Победа над змеем и восхождение

О способе, которым вестник побеждает змея и похища­ет у него сокровище, немного рассказывается в тексте. Он просто утверждает, что змей заснул, то есть испытал то, что вестник испытал прежде. То, что здесь относится к очаро­ванию, в других источниках объясняется тем фактом, что Свет — это как слишком большая порция яда для Тьмы, а Тьма — для Света. Так, в мандейской космогонии Первый Человек, видя неминуемое поражение при встрече с сила­ми Тьмы, «дает себе и своим пяти сыновьям пищу для пяти сынов Тьмы как человек, который, имея врага, подмеши­вает смертельный яд в пирог и дает его ему» (согласно Феодору бар Конаи). Благодаря этой жертве ярость Тьмы дей­ствительно «усмиряется». Здесь связь гностического моти­ва Спасителя с древним солярным мифом очевидна: тема героя, позволяющего чудовищу себя поглотить, а потом по­беждающего его изнутри, чрезвычайно широко распрост­ранена в мифологии всего мира. Ее переход из природной религии в символику спасения мы наблюдаем в христианс­ком мифе о сошествии Христа во ад, который собственно принадлежит дуалистической установке и является искон­но христианским. В Одах Соломона мы читаем:

Ад увидел меня и ослабел: Смерть изрыгнула меня и мно­гих со мной: я был для нее желчь и яд: я спустился с ней в предельные глубины Ада: ее поступь и голова стали бес­сильны...

(Ode XLII, 11-13)

Мандеи в основном буквально сохранили оригинал, неодухотворенную форму мифа. В их главном трактате о спуске Спасителя в нижние миры, Хибил, бог-спаситель следующим образом описывает свое приключение:

Каркум, великая гора плоти, сказал мне: Иди, или я со­жру тебя. Когда он говорил это мне, у меня были мечи, саб­ли, пики, ножи и лезвия, и я сказал ему: Пожри меня. Тог­да... он проглотил меня наполовину: затем он изрыгнул меня... Он отрыгнул яд из своего рта, и его кишки, его внут­ренности и его чресла распались на кусочки.

(G 157)

Автор Гимна, очевидно, не интересовался такими гру­быми подробностями.

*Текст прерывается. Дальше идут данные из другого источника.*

@[simp] theorem State.proc?_setCluster (s : State) (c : Nat) (x : Cluster) (q : Pid) : (s.setCluster c x).proc? q = s.proc? q := rfl
@[simp] theorem State.proc?_modCluster (s : State) (c : Nat) (f : Cluster → Cluster) (q : Pid) : (s.modCluster c f).proc? q = s.proc? q := rfl
@[simp] theorem State.proc?_setMemDie (s : State) (d : Nat) (x : MemDie) (q : Pid) : (s.setMemDie d x).proc? q = s.proc? q := rfl
@[simp] theorem State.proc?_modMemDie (s : State) (d : Nat) (f : MemDie → MemDie) (q : Pid) : (s.modMemDie d f).proc? q = s.proc? q := rfl
@[simp] theorem State.proc?_modTeam (s : State) (t : Nat) (f : Team → Team) (q : Pid) : (s.modTeam t f).proc? q = s.proc? q := rfl
@[simp] theorem State.proc?_modLaunch (s : State) (l : Nat) (f : Launch → Launch) (q : Pid) : (s.modLaunch l f).proc? q = s.proc? q := rfl
@[simp] theorem State.proc?_modMsg (s : State) (m : Nat) (f : Msg → Msg) (q : Pid) : (s.modMsg m f).proc? q = s.proc? q := rfl
@[simp] theorem State.proc?_modExpert (s : State) (x : Nat) (f : Expert → Expert) (q : Pid) : (s.modExpert x f).proc? q = s.proc? q := rfl
@[simp] theorem State.proc?_modBar (s : State) (n : Nat) (f : Bar → Bar) (q : Pid) : (s.modBar n f).proc? q = s.proc? q := rfl
@[simp] theorem State.proc?_modLink (s : State) (l : Nat) (f : Link → Link) (q : Pid) : (s.modLink l f).proc? q = s.proc? q := rfl
@[simp] theorem State.proc?_sched (s : State) (d : Nat) (i : Instr) (q : Pid) : (s.sched d i).proc? q = s.proc? q := rfl
@[simp] theorem State.proc?_schedNs (s : State) (t : Nat) (i : Instr) (q : Pid) : (s.schedNs t i).proc? q = s.proc? q := rfl
@[simp] theorem State.proc?_setReg (s : State) (n : Nat) (v : Word) (q : Pid) : (s.setReg n v).proc? q = s.proc? q := rfl
@[simp] theorem State.proc?_setClReg (s : State) (cl n : Nat) (v : Word) (q : Pid) : (s.setClReg cl n v).proc? q = s.proc? q := rfl
@[simp] theorem State.proc?_countCore (s : State) (cl core n : Nat) (q : Pid) : (s.countCore cl core n).proc? q = s.proc? q := rfl
@[simp] theorem State.proc?_countCluster (s : State) (cl n : Nat) (q : Pid) : (s.countCluster cl n).proc? q = s.proc? q := rfl
@[simp] theorem State.proc?_countDevice (s : State) (n : Nat) (q : Pid) : (s.countDevice n).proc? q = s.proc? q := rfl

@[simp] theorem State.cluster_setProc (s : State) (p : Pid) (x : Proc) (q : Nat) : (s.setProc p x).cluster q = s.cluster q := rfl
@[simp] theorem State.cluster_modProc (s : State) (p : Pid) (f : Proc → Proc) (q : Nat) : (s.modProc p f).cluster q = s.cluster q := rfl
@[simp] theorem State.cluster_setMemDie (s : State) (d : Nat) (x : MemDie) (q : Nat) : (s.setMemDie d x).cluster q = s.cluster q := rfl
@[simp] theorem State.cluster_modMemDie (s : State) (d : Nat) (f : MemDie → MemDie) (q : Nat) : (s.modMemDie d f).cluster q = s.cluster q := rfl
@[simp] theorem State.cluster_modTeam (s : State) (t : Nat) (f : Team → Team) (q : Nat) : (s.modTeam t f).cluster q = s.cluster q := rfl
@[simp] theorem State.cluster_modLaunch (s : State) (l : Nat) (f : Launch → Launch) (q : Nat) : (s.modLaunch l f).cluster q = s.cluster q := rfl
@[simp] theorem State.cluster_modMsg (s : State) (m : Nat) (f : Msg → Msg) (q : Nat) : (s.modMsg m f).cluster q = s.cluster q := rfl
@[simp] theorem State.cluster_modExpert (s : State) (x : Nat) (f : Expert → Expert) (q : Nat) : (s.modExpert x f).cluster q = s.cluster q := rfl
@[simp] theorem State.cluster_modBar (s : State) (n : Nat) (f : Bar → Bar) (q : Nat) : (s.modBar n f).cluster q = s.cluster q := rfl
@[simp] theorem State.cluster_modLink (s : State) (l : Nat) (f : Link → Link) (q : Nat) : (s.modLink l f).cluster q = s.cluster q := rfl
@[simp] theorem State.cluster_sched (s : State) (d : Nat) (i : Instr) (q : Nat) : (s.sched d i).cluster q = s.cluster q := rfl
@[simp] theorem State.cluster_schedNs (s : State) (t : Nat) (i : Instr) (q : Nat) : (s.schedNs t i).cluster q = s.cluster q := rfl
@[simp] theorem State.cluster_setReg (s : State) (n : Nat) (v : Word) (q : Nat) : (s.setReg n v).cluster q = s.cluster q := rfl
@[simp] theorem State.cluster_countDevice (s : State) (n : Nat) (q : Nat) : (s.countDevice n).cluster q = s.cluster q := rfl

theorem State.cluster_setCluster (s : State) (c d : Nat) (x : Cluster) :
    (s.setCluster c x).cluster d = if d = c then x else s.cluster d := Tab.getD_put c d x {} s.clusters

theorem State.cluster_modCluster (s : State) (c d : Nat) (f : Cluster → Cluster) :
    (s.modCluster c f).cluster d = if d = c then f (s.cluster c) else s.cluster d := State.cluster_setCluster s c d _

theorem State.memDie_setMemDie (s : State) (c d : Nat) (x : MemDie) :
    (s.setMemDie c x).memDie d = if d = c then x else s.memDie d := Tab.getD_put c d x {} s.memdies

theorem State.bar_modBar (s : State) (n k : Nat) (f : Bar → Bar) :
    (s.modBar n f).bar k = if k = n then f (s.bar n) else s.bar k := Tab.getD_put n k (f (s.bar n)) ({} : Bar) s.bars

theorem State.link_modLink (s : State) (n k : Nat) (f : Link → Link) :
    (s.modLink n f).link k = if k = n then f (s.link n) else s.link k := Tab.getD_put n k (f (s.link n)) ({} : Link) s.links

end Sys2Proof.Machine
end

Восхождение начинается со сбрасывания императорских одежд, руководствуется и подстрекается оно письмом, которое есть свет и голос в одно и то же время. Оно функци­онирует так же, как Истина в параллельном пассаже из Од Соломона:

Я поднялся к свету, как на колеснице Истины,

Истина направляла и вела меня.

Она пронесла меня над безднами и пропастями

и вынесла меня из теснин и долин.

Она стала для меня прибежищем спасения

и предала меня в руки вечной жизни.

(Ode XXXVIII, 1-3)

В нашем повествовании, однако, руководство письма мотивируется тем, что мы должны назвать высшей точ­кой восхождения, встречей возвращающегося сына с его одеяниями. Этот пленительный символ требует особого комментария.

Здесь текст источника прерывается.